- [WHAT YOU WILL DO]: Repeat the lines below exactly as written, please, from the line with "def hHbytes (b" to the line with "stage, mask). -/", both lines included, and no others.

- [RECORD EXCERPTS]:
-- ==== Sys2Proof/Machine/Parcels.lean ====
section
/-!
DEFINITION. Parcels: reserved pages (R223, R372), the header and its checks at seal (R225, R511 to R514), the measurement
(R511), and discarding (R224).
-/

namespace Sys2Proof.Machine

/-- The pages a parcel holds. -/
def parcelPages (p : Nat) (s : State) : List (Nat × Nat) :=
  s.pages.filterMap fun x =>
    match x.2.owner with
    | .parcel q => if q = p then some (x.1 / 768, x.1 % 768) else none
    | _ => none

/-- The parcel's reserved pages: every vault of its clusters, from FIRST (R372). -/
def reservedPages (x : Parcel) : List (Nat × Nat) :=
  (x.clusters.flatMap coresOf).flatMap fun v => (List.range x.npages).map fun i => (v, x.first + i)

/-- The cores of a cluster's mask, in core order. -/
def coresIn (k mask : Nat) : List Nat := ((List.range 64).filter mask.testBit).map (nthCore k)

/-- The weight pages in mapping order (R511). -/
def weightPages (x : Parcel) : List (Nat × Nat) :=
  x.table.flatMap fun e => (coresIn e.1 e.2.2).flatMap fun v => (List.range x.npages).map fun i => (v, x.first + i)

/-- Reserves a parcel's pages: LOADING; a page with a last owner is zeroed (R372). -/
def reserveParcel (p : Nat) (x : Parcel) (s : State) : State :=
  setParcel p { x with st := 1 } <| (reservedPages x).foldl
    (fun u q =>
      let r := getPage q.1 q.2 u
      let u1 := if r.last.isSome then zeroPage q.1 q.2 u else u
      setPage q.1 q.2 { r with owner := .parcel p, last := none } u1) s

/-! The header (R511 to R513). -/

/-- Bytes of the header that run on through the weight pages; nothing where a word cannot be delivered. -/
def pagesRead (ps : List (Nat × Nat)) (off n : Nat) : Nat → State → Option (List Byte) × State
  | 0, s => (some [], s)
  | k + 1, s =>
    if n = 0 then (some [], s)
    else
      match ps[off / 65536]? with
      | none => (none, s)
      | some (v, q) =>
        let m := min n (65536 - off % 65536)
        let r := vreadBytes v (65536 * q + off % 65536) m srcDispatcher s
        if r.1.2.isSome then (none, r.2)
        else
          let t := pagesRead ps (off + m) (n - m) k r.2
          (t.1.map (r.1.1 ++ ·), t.2)

def readPages (ps : List (Nat × Nat)) (off n : Nat) (s : State) : Option (List Byte) × State :=
  pagesRead ps off n (n / 65536 + 2) s

/-- A little-endian field of some bytes. -/
def at_ (b : List Byte) (off n : Nat) : Nat := leNat ((b.drop off).take n)

/-- Bytes of the fixed part. -/
def hHbytes (b : List Byte) : Nat := at_ b 4 4
def hStages (b : List Byte) : Nat := at_ b 9 1
def hNcl (b : List Byte) : Nat := at_ b 32 4
def hStoff (b : List Byte) : Nat := at_ b 36 4

/-- The cluster table as (cluster, stage, mask). -/
def hTable (b : List Byte) : List (Nat × Nat × Nat) :=
  (List.range (hNcl b)).map fun i => (at_ b (256 + 16 * i) 2, at_ b (258 + 16 * i) 1, at_ b (264 + 16 * i) 8)

/-- Check 2 of R514: the fixed part and the cluster table. -/
def headerOk (b : List Byte) (clusters : List Nat) : Bool :=
  let st := hStages b
  let ncl := clusters.length
  at_ b 0 2 == 1 && at_ b 2 2 == 0 && decide (256 + 16 * ncl ≤ hHbytes b ∧ hHbytes b ≤ 8388608) && decide (at_ b 8 1 ≤ 1) &&
  (if at_ b 8 1 = 0 then st == 1 else decide (2 ≤ st ∧ st ≤ 64)) && decide (1 ≤ at_ b 10 1 ∧ at_ b 10 1 ≤ 3) &&
  decide (1 ≤ at_ b 11 1 ∧ at_ b 11 1 ≤ 16) && decide (at_ b 12 1 < at_ b 11 1) && at_ b 13 3 == 0 &&
  decide (at_ b 24 4 < 2 ^ 27) && decide (at_ b 28 4 < 2 ^ 27) && hNcl b == ncl && at_ b 40 216 == 0 &&
  (hTable b).map (·.1) == clusters && (hTable b).all (fun e => decide (e.2.1 < st)) &&
  (List.range ncl).all (fun i => at_ b (259 + 16 * i) 5 == 0) &&
  (List.range st).all (fun j => (hTable b).any fun e => e.2.1 == j) &&
  hStoff b % 32 == 0 && decide (256 + 16 * ncl ≤ hStoff b) && decide (hStoff b + 2048 * st ≤ hHbytes b)

/-- Check 3 of R514: masks and weight pages. -/
def pagesOk (b : List Byte) (npages : Nat) : Bool :=
  let t := hTable b
  let n := (t.map fun e => (coresIn e.1 e.2.2).length).sum * npages
  (match t with
   | e :: _ => e.2.2.testBit 0
   | [] => false) && t.all (fun e => e.2.2 != 0) && at_ b 28 4 == n && decide (hHbytes b ≤ 65536 * n)

/-- A field entry of a stage: offset, length, source, constant (R228, R513). -/
def fieldOk (b : List Byte) (f : Nat) : Bool :=
  let o := 32 + 16 * f
  decide (8 ≤ at_ b o 1) && decide (1 ≤ at_ b (o + 1) 1 ∧ at_ b (o + 1) 1 ≤ 8) && decide (at_ b (o + 2) 1 < 8) &&
  decide (at_ b o 1 + at_ b (o + 1) 1 ≤ 256) && at_ b (o + 3) 5 == 0 && (at_ b (o + 2) 1 == 0 || at_ b (o + 8) 8 == 0)

/-- No two field entries overlap. -/
def fieldsApart (b : List Byte) (n : Nat) : Bool :=
  (List.range n).all fun i => (List.range i).all fun j =>
    let a := at_ b (32 + 16 * i) 1
    let c := at_ b (32 + 16 * j) 1
    decide (a + at_ b (33 + 16 * i) 1 ≤ c) || decide (c + at_ b (33 + 16 * j) 1 ≤ a)

/-- An operation of a stage whose cores are given (R229, R513). -/
def opOk (b : List Byte) (cores : List Nat) (m : Nat) : Bool :=
  let o := 544 + 80 * m
  cores.contains (at_ b (o + 64) 4) && decide (at_ b (o + 68) 1 < 16) && at_ b (o + 69) 1 == 0 && at_ b (o + 70) 2 != 0 &&
    at_ b (o + 72) 8 == 0

/-- Check 4 of R514: a stage entry; its cores are those of its clusters. -/
def stageOk (b : List Byte) (hbytes : Nat) (cores : List Nat) : Bool :=
  let lb := at_ b 0 2
  let ll := at_ b 2 2
  let sd := at_ b 6 2
  let lo := at_ b 8 4
  let nf := at_ b 12 1
  let nn := at_ b 13 1
  decide (lb < 8192) && decide (1 ≤ ll ∧ ll ≤ 2048) && decide (lb + ll ≤ 8192) && decide (at_ b 4 2 < 4 * ll) && decide (sd ≤ 8184) &&
  !overlap (sd, 8) (lb, ll) && lo % 32 == 0 && decide (lo + 32 * ll ≤ hbytes) && decide (nf ≤ 32) && decide (nn ≤ 16) &&
  at_ b 14 18 == 0 && (List.range nf).all (fieldOk b) && fieldsApart b nf && (List.range nn).all (opOk b cores) &&
  at_ b (32 + 16 * nf) (512 - 16 * nf) == 0 && at_ b (544 + 80 * nn) (1280 - 80 * nn) == 0 && at_ b 1824 224 == 0

/-- A stage entry as data (R513). -/
def stageEntry (b : List Byte) : StageE :=
  { lbase := at_ b 0 2, llen := at_ b 2 2, entry := at_ b 4 2, sdbase := at_ b 6 2, loff := at_ b 8 4,
    fields := (List.range (at_ b 12 1)).map fun f =>
      (at_ b (32 + 16 * f) 1, at_ b (33 + 16 * f) 1, at_ b (34 + 16 * f) 1, at_ b (40 + 16 * f) 8),
    ops := (List.range (at_ b 13 1)).map fun m =>
      let o := 544 + 80 * m
      ⟨at_ b o 64, at_ b (o + 64) 4, at_ b (o + 68) 1, at_ b (o + 70) 2⟩ }

/-- The stage entries that pass their checks: nothing for the first that fails or cannot be read. -/
def readStages (ps : List (Nat × Nat)) (b : List Byte) (t : List (Nat × Nat × Nat)) : List Nat → State → Option (List StageE) × State
  | [], s => (some [], s)
  | j :: js, s =>
    let r := readPages ps (hStoff b + 2048 * j) 2048 s
    match r.1 with
    | none => (none, r.2)
    | some e =>
      let cores := (t.filter fun x => x.2.1 == j).flatMap fun x => coresOf x.1
      if !stageOk e (hHbytes b) cores then (none, r.2)
      else
        let q := readStages ps b t js r.2
        (q.1.map (stageEntry e :: ·), q.2)

/-- The cores of a mask are usable and wide enough (R225). -/
def maskUsable (wcc : Nat) (t : List (Nat × Nat × Nat)) (s : State) : Bool :=
  t.all fun e => (coresIn e.1 e.2.2).all fun g => usable g s && decide (29 + wcc ≤ rd .coreArrayIdWidth g s)

/-- The words of a page as they are delivered to the postmaster, from word j on; what one that cannot be delivered contributes to a
measurement the spec does not say, and it is free (log 114). -/
def pageWords (v page : Nat) : Nat → Nat → State → List Byte × State
  | 0, _, s => ([], s)
  | n + 1, j, s =>
    let r := vread v (65536 * page + 32 * j) srcDispatcher s
    let b : List Byte × State := match r.1 with
      | .ok bs => (bs, r.2)
      | _ => let f := fresh r.2; (natLe 32 f.1, f.2)
    let t := pageWords v page n (j + 1) b.2
    (b.1 ++ t.1, t.2)

/-- Every weight page in mapping order. -/
def allBytes : List (Nat × Nat) → State → List Byte × State
  | [], s => ([], s)
  | p :: ps, s =>
    let r := pageWords p.1 p.2 2048 0 s
    let t := allBytes ps r.2
    (r.1 ++ t.1, t.2)

/-- Seals a parcel whose checks have passed (R224, R511). -/
def sealParcel (p : Nat) (x : Parcel) (s : State) : State :=
  let ws := weightPages x
  let rest := (parcelPages p s).filter fun q => !ws.contains q
  let s1 := rest.foldl (fun u q => zeroPage q.1 q.2 u) s
  let r := allBytes ws s1
  setParcel p { x with st := 2, measure := (Config.sha384 r.1).toNat } r.2

/-- PARCEL_SEAL: the status of the first check that fails, or 0 and the sealed parcel (R514). -/
def trySeal (p : Nat) (s : State) : Nat × State :=
  let x := getParcel p s
  if x.st ≠ 1 then (22, s)
  else
    let first := [(nthCore (x.clusters.headD 0) 0, x.first)]
    let r := readPages first 0 (256 + 16 * x.clusters.length) s
    match r.1 with
    | none => (26, r.2)
    | some b =>
      if !headerOk b x.clusters then (26, r.2)
      else if !pagesOk b x.npages then (25, r.2)
      else
        let y : Parcel := { x with
          staged := at_ b 8 1 == 1, stages := hStages b, wcc := at_ b 10 1, jobdev := at_ b 11 1, jobidx := at_ b 12 1,
          kvfmt := at_ b 16 8, pvbase := at_ b 24 4, pvlen := at_ b 28 4, table := hTable b }
        let q := readStages (weightPages y) b y.table (List.range y.stages) r.2
        match q.1 with
        | none => (26, q.2)
        | some es =>
          if !kvGeometry y.kvfmt then (28, q.2)
          else if !maskUsable y.wcc y.table q.2 then (27, q.2)
          else (0, sealParcel p { y with entries := es } q.2)

/-! Discarding (R224). -/

/-- Releases a page of a parcel that has been zeroed. -/
def releaseParcelPage (q : Nat × Nat) (s : State) : State :=
  setPage q.1 q.2 { getPage q.1 q.2 s with owner := .free, last := none } s

/-- Unmaps a parcel's range from the tables of the district bound to it. -/
def unmapParcel (d : Nat) (x : Parcel) (s : State) : State :=
  (List.range x.pvlen).foldl (fun u n => unmapPage d (x.pvbase + n) u) s

/-- Every page of a parcel is zeroed and released. A parcel still bound to a district that has failed stays DISCARDING until that
district is dissolved (R224, R469, R485; log 48). -/
def discardParcel (p : Nat) (s : State) : State :=
  let x := getParcel p s
  let ps := parcelPages p s
  let s1 := match boundTo p s with
    | some d => unmapParcel d x s
    | none => s
  let s2 := ps.foldl (fun u q => releaseParcelPage q (zeroPage q.1 q.2 u)) (setParcel p { x with st := 4 } s1)
  if (boundTo p s).isSome then s2 else setParcel p {} s2

end Sys2Proof.Machine
end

- [TASK OUTPUT]:
def hHbytes (b : List Byte) : Nat := at_ b 4 4
def hStages (b : List Byte) : Nat := at_ b 9 1
def hNcl (b : List Byte) : Nat := at_ b 32 4
def hStoff (b : List Byte) : Nat := at_ b 36 4

/-- The cluster table as (cluster, stage, mask). -/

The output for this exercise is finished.